Mt Myra from Ralph River
Such threats are continuously ongoing and require constant vigilance by those who care about the longevity of this magnificent area versus the short-term interests of those whose motive is a quick profit and hang the consequences. On your trip up Mt Myra you’ll see evidence of the appalling mistakes of past government policy in that you will drive right through an open cast mine on the approach and you’ll hear the mine for a significant portion of the hike.
In spite of these disadvantages, Myra is a popular and worthwhile day hiking objective in the summer and almost as popular in winter and spring with skiers. With just under 1500m of ascent (and descent) to reckon with and a real knee cruncher of a trail, it’s also a good workout. For this reason, many people like to camp at Tennant Lake and complete the trip over two days. The summit offers views of the south and east aspects of the park and also north up practically the whole length of Buttle Lake.
Mount Myra is named for Myra Ellison, daughter of Price Ellison, both of them members of the 1910 BC Government sponsored expedition to the interior of Vancouver Island.
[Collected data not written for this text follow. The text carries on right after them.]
/-- Settles O28: each command by its equation where its tile, its pass or its head has something left to do; the handout by that
neither the core nor the reservation it writes is a pass. -/
theorem tileCommandsComplete : Obligations.TileCommandsComplete := by
  refine ⟨?handout,
    fun id n k s q t hq ht => ⟨fun u v w q1 => exec_tileEnd_of_retired hq ht,
      fun hs hr u => exec_tileBankRelease_of_stored hq ht hs hr⟩,
    fun id s u q hq => exec_renderPassComplete_of_finished hq,
    fun id n s q hq => exec_tilePhasePreemption_of_drained hq,
    fun h late s he hl => exec_layerFetch_of_line_left he hl late⟩
  case handout =>
    rintro id n s u v w q q1 bank seed tb t hu hq hs hn hc hf he hm hb hv hw rfl hq1
    exact exec_tileHandout_of_room hu hq hs hn hc hf he hm hb hv hw hq1

end Sys2Proof.Machine
end

section
/-! PROOFS. Heads of the display: enabling, flips, latch line, frames, DONE records, DSI packets and the eDP hot-plug pin (07 R270 to
R272, R274, R287 to R289, R293, R295). -/
namespace Sys2Proof.Machine

/-! Writes of the host, outside recovery. -/

section
variable {h : BitVec 1} {s u : State} (hr : s.sec.recovery = false) (hu : u = hostTouch s)
include hr hu

/-- A write of 1 to ENABLE while it is 0 starts a head that no limit refuses. -/
theorem exec_headEnable_of_allowed {train : Option (Nat × Nat)} (he : rdF u (Reg.dressHeadCtl h.toNat) 0 0 = 0)
    (ha : enableRefused u h.toNat train = false) : exec (.headEnable h train) s = .next (startHead u h.toNat train) := by
  simp only [exec_headEnable, execHeadEnable, hr, ← hu, he, ha, Bool.false_eq_true, zero_ne_one, if_false]

theorem exec_headDisable_of_not_recovery : exec (.headDisable h) s =
    .next (setHead (wrF u (Reg.dressHeadCtl h.toNat) 0 0 0) h.toNat
      { headOf u h.toNat with stopping := (headOf u h.toNat).enabled }) := by
  simp only [exec_headDisable, execHeadDisable, hr, ← hu, Bool.false_eq_true, if_false]

theorem exec_dressFlip_of_owner {p : Part} (ho : headOwner u h.toNat = p.toNat) (v : Word) :
    exec (.dressFlip p h v) s = .next (flipHead u h.toNat (wbits v 47 0)) := by
  simp only [exec_dressFlip, execDressFlip, hr, ← hu, ho, Bool.false_eq_true, if_false, if_true]

theorem exec_dressFlip_of_other {p : Part} (ho : headOwner u h.toNat ≠ p.toNat) (v : Word) :
    exec (.dressFlip p h v) s = .next u := by
  simp only [exec_dressFlip, execDressFlip, hr, ← hu, ho, Bool.false_eq_true, if_false]

theorem exec_dsiCommand_of_not_recovery :
    exec (.dsiCommand h) s = .next (wrF u (Reg.dressDsiCmd h.toNat) 31 31 1) := by
  simp only [exec_dsiCommand, execDsiCommand, hr, ← hu, Bool.false_eq_true, if_false]

end

/-! What a write of one field leaves. -/

theorem wrF_frame (s : State) (key hi lo x : Nat) : { wrF s key hi lo x with regs := s.regs } = s :=
  wr_frame s key _

theorem wrF_onlyRegs (s : State) (key hi lo x : Nat) : onlyRegs s (wrF s key hi lo x) [key] :=
  fun _ hk => rd_wrF_ne s hi lo x (List.ne_of_not_mem_cons hk)

theorem headOf_wrF (s : State) (key hi lo x h : Nat) : headOf (wrF s key hi lo x) h = headOf s h := rfl

/-- DRESS_EDP_CFG lies below the registers of the heads. -/
theorem headOutput_wrF_edpCfg (s : State) (hi lo x h : Nat) : headOutput (wrF s Reg.dressEdpCfg hi lo x) h = headOutput s h :=
  rdF_wrF_ne s hi lo x 2 1 (by unfold Reg.dressHeadCtl Reg.dressEdpCfg; omega)

/-! The lines of a frame. -/

section
variable {h : BitVec 1} {s : State} {x : HeadSt} (hx : headOf s h.toNat = x)
include hx

theorem exec_latchLine_of_due (he : x.enabled = true) (hm : x.latchMade = false) (hl : vActive s h.toNat ≤ x.line + x.lead) :
    exec (.latchLine h) s = .next (latchHead s h.toNat) := by
  simp [execLatchLine, hx, he, hm, hl]

theorem exec_frameStart_of_last_line_over (he : x.enabled = true) (hl : vTotal s h.toNat ≤ x.line + 1)
    (ha : lineClocks s h.toNat ≤ x.acc) : exec (.frameStart h) s = .next (startFrame s h.toNat) := by
  simp [execFrameStart, hx, he, hl, ha]

theorem exec_doneRecord_of_due (hd : x.doneDue = true) : exec (.doneRecord h) s = .next (writeDone s h.toNat) := by
  simp [execDoneRecord, hx, hd]

/-- A queued packet leaves in vertical blanking of the head that its port serves. -/
theorem exec_dsiPacketSend_of_blanking (hg : rdF s (Reg.dressDsiCmd h.toNat) 31 31 = 1) (he : x.enabled = true)
    (ho : headOutput s h.toNat = 1) (hl : vActive s h.toNat ≤ x.line) (resp : Option (List Byte)) :
    exec (.dsiPacketSend h resp) s = .next (dsiSend s h.toNat resp) := by
  simp [execDsiPacketSend, hx, hg, he, ho, hl]

end

/-! The eDP hot-plug pin. -/

/-- Head `h` is enabled and drives the eDP port. -/
def EdpScans (s : State) (h : Nat) : Prop := (headOf s h).enabled = true ∧ headOutput s h = 2

theorem any_head_edpScans_iff (s : State) :
    [0, 1].any (fun h => (headOf s h).enabled && headOutput s h = 2) = true ↔ ∃ h < 2, EdpScans s h := by
  simp [EdpScans, Nat.le_one_iff_eq_zero_or_eq_one, or_and_right, exists_or]

/-- The pin's level is no part of what a head drives. -/
theorem edpScans_wrF_edpCfg (s : State) (hi lo x h : Nat) : EdpScans (wrF s Reg.dressEdpCfg hi lo x) h ↔ EdpScans s h := by
  rw [EdpScans, EdpScans, headOf_wrF, headOutput_wrF_edpCfg]

section
variable (level : Bool) (train : Option (Nat × Nat)) {s u : State} (hu : u = wrF s Reg.dressEdpCfg 14 14 (b2n level))
include hu

theorem exec_hpdInterrupt_of_no_edp_head (hn : ¬ ∃ h < 2, EdpScans u h) : exec (.hpdInterrupt level train) s = .next u := by
  subst hu
  simp only [edpScans_wrF_edpCfg] at hn
  rw [exec_hpdInterrupt, execHpdInterrupt, if_neg (mt (any_head_edpScans_iff s).mp hn)]

/-- The link of an enabled eDP head is trained again, and counted. -/
theorem exec_hpdInterrupt_of_edp_head (he : ∃ h < 2, EdpScans u h) : exec (.hpdInterrupt level train) s =
    .next (setTrained (bump32 u Reg.dressRetrainCount Reg.dressStatus 4 1) (trainOk u train)) := by
  subst hu
  simp only [edpScans_wrF_edpCfg] at he
  rw [exec_hpdInterrupt, execHpdInterrupt, if_pos ((any_head_edpScans_iff s).mpr he)]

end

/-- Settles O29: each command by its equation where its head is due; the hot-plug pin by whether a head drives the eDP port. -/
theorem displayCommandsComplete : Obligations.DisplayCommandsComplete := by
  refine ⟨fun h s u hr hu => ⟨fun train => exec_headEnable_of_allowed hr hu, ?disable,
      fun p v ho => exec_dressFlip_of_owner hr hu ho v, fun p v ho => exec_dressFlip_of_other hr hu ho v, ?dsi⟩,
    fun h s x hx => ⟨exec_latchLine_of_due hx, exec_frameStart_of_last_line_over hx, exec_doneRecord_of_due hx,
      fun resp hg he ho hl => exec_dsiPacketSend_of_blanking hx hg he ho hl resp⟩,
    fun level train s u hu => ⟨?no_edp_head, ?edp_head⟩⟩
  case disable =>
    rintro v rfl
    exact exec_headDisable_of_not_recovery hr hu
  case dsi =>
    exact ⟨_, exec_dsiCommand_of_not_recovery hr hu, rdF_wrF_same u _ 1 (by decide) (by decide),
      rdF_wrF_below u _ 1 (by decide) (by decide) (by decide) (by decide), wrF_frame u _ 31 31 1, wrF_onlyRegs u _ 31 31 1⟩
  case no_edp_head =>
    intro hn
    refine exec_hpdInterrupt_of_no_edp_head level train hu ?_
    rintro ⟨h, hlt, hen, hout⟩
    exact (hn h hlt).elim (fun hd => Bool.false_ne_true (hd.symm.trans hen)) (· hout)
  case edp_head =>
    rintro h v hlt hen hout rfl
    exact exec_hpdInterrupt_of_edp_head level train hu ⟨h, hlt, hen, hout⟩

end Sys2Proof.Machine
end
section
/-! PROOFS. A sector written to a page of DRAM, and what the page then reads as (08 R303; 09 R350 to R352, R358). -/
namespace Sys2Proof.Machine

/-! The sector check is a 16-bit number. -/

theorem checkBit_lt (c : Nat) : checkBit c < 2 ^ 16 := by
  have h : 2 * c % 65536 < 2 ^ 16 := Nat.mod_lt _ (by norm_num)
  unfold checkBit
  split
  · exact Nat.xor_lt_two_pow h (by norm_num)
  · exact h

theorem bitsN_lt (n hi lo : Nat) : bitsN n hi lo < 2 ^ (hi + 1 - lo) :=
  Nat.mod_lt _ (by positivity)

theorem sectorCheck_lt (data : List Byte) (mem : Nat) : sectorCheck data mem < 2 ^ 16 := by
  have hhi : bitsN mem 36 22 < 2 ^ 16 := (bitsN_lt mem 36 22).trans (by norm_num)
  refine Nat.xor_lt_two_pow (Nat.xor_lt_two_pow ?_ (bitsN_lt mem 21 6)) hhi
  exact List.foldlRecOn (motive := (· < 2 ^ 16)) data _ (by norm_num) (fun _ _ _ _ => checkBit_lt _)

theorem checkErr_lt (d : PageDev) (k : Nat) : checkErr d k < 2 ^ 16 := by
  have h0 := (mgetD d.err (2240 + 2 * k) 0).isLt
  have h1 := (mgetD d.err (2241 + 2 * k) 0).isLt
  unfold checkErr
  omega

/-! Bytes stored in a page. -/

/-- Bytes stored from address `a` on read back there, and every other address reads as before. -/
theorem mgetD_foldl_msetD (m : Map Byte) (a x : Nat) (bs : List Byte) :
    mgetD ((bs.zip (List.range bs.length)).foldl (fun m e => msetD m (a + e.2) e.1 0) m) x 0 =
      if a ≤ x then (bs[x - a]?).getD (mgetD m x 0) else mgetD m x 0 := by
  induction bs using List.reverseRecOn with
  | nil => simp
  | append_singleton bs b ih =>
    rw [List.length_append, List.length_singleton, List.range_succ, List.zip_append (by simp), List.foldl_append, List.zip_cons_cons,
      List.zip_nil_left, List.foldl_cons, List.foldl_nil]
    by_cases hx : x = a + bs.length
    · subst hx
      simp [mgetD_msetD_same]
    · rw [mgetD_msetD_ne _ _ _ _ hx, ih]
      by_cases ha : a ≤ x
      · rw [if_pos ha, if_pos ha, List.getElem?_append]
        split
        · rfl
        · next hl =>
          rw [List.getElem?_eq_none (by omega), List.getElem?_eq_none (by simp; omega)]
      · rw [if_neg ha, if_neg ha]

theorem rawByte_putBytes (s : State) (pp i : Nat) (bs : List Byte) (pq j : Nat) :
    rawByte (putBytes s pp i bs) pq j =
      if pp * 2048 + i ≤ pq * 2048 + j then (bs[pq * 2048 + j - (pp * 2048 + i)]?).getD (rawByte s pq j) else rawByte s pq j :=
  mgetD_foldl_msetD s.mem.dram (pp * 2048 + i) (pq * 2048 + j) bs

/-- The bytes of a sector just stored. -/
theorem rawSector_putBytes (s : State) (pp k : Nat) {data : List Byte} (h : data.length = 64) :
    rawSector (putBytes s pp (64 * k) data) pp k = data := by
  refine List.ext_getElem (by simp [rawSector, h]) fun i hi hd => ?_
  have hi' : pp * 2048 + (64 * k + i) - (pp * 2048 + 64 * k) = i := by omega
  simp only [rawSector, List.getElem_map, List.getElem_range]
  rw [rawByte_putBytes, if_pos (by omega), hi', List.getElem?_eq_getElem hd, Option.getD_some]

/-- A byte of another page, or outside the 64 bytes of the sector, is as before. -/
theorem rawByte_putBytes_outside (s : State) {pp k pq i : Nat} {data : List Byte} (hd : data.length = 64) (hk : k < 32)
    (hi : i < 2048) (ho : pq ≠ pp ∨ i < 64 * k ∨ 64 * k + 64 ≤ i) :
    rawByte (putBytes s pp (64 * k) data) pq i = rawByte s pq i := by
  rw [rawByte_putBytes]
  split
  · rw [List.getElem?_eq_none (by omega), Option.getD_none]
  · rfl

/-! The update of a sector. -/

theorem devOf_setDev_same (s : State) (pp : Nat) (d : PageDev) : devOf (setDev s pp d) pp = d :=
  mgetD_msetD_same s.mem.pdev pp d _

theorem xor_cancel_ends (a e w : Nat) : Nat.xor (Nat.xor a (Nat.xor (Nat.xor w e) a)) e = w := by
  change (a ^^^ ((w ^^^ e) ^^^ a)) ^^^ e = w
  rw [Nat.xor_comm a, Nat.xor_xor_cancel_right, Nat.xor_xor_cancel_right]

section
variable (s : State) (page k : Nat) (data : List Byte) (complement : Bool)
The success of this expedition, especially the first ascent of Crown Mountain,
led to the establishment one year later of Strathcona Provincial Park, the first such park in Canada.
Vancouver Island can be reached by air from Vancouver to Victoria, Nanaimo or Campbell River and by ferry from Port Angeles to Victoria on
The Coho and on
BC Ferries from Vancouver to Victoria or Nanaimo. Public transport on the Island is notoriously poor and anyone arriving by air would be advised to rent a car.
Access in this case is all on paved roads and, therefore, fine with a normal sedan.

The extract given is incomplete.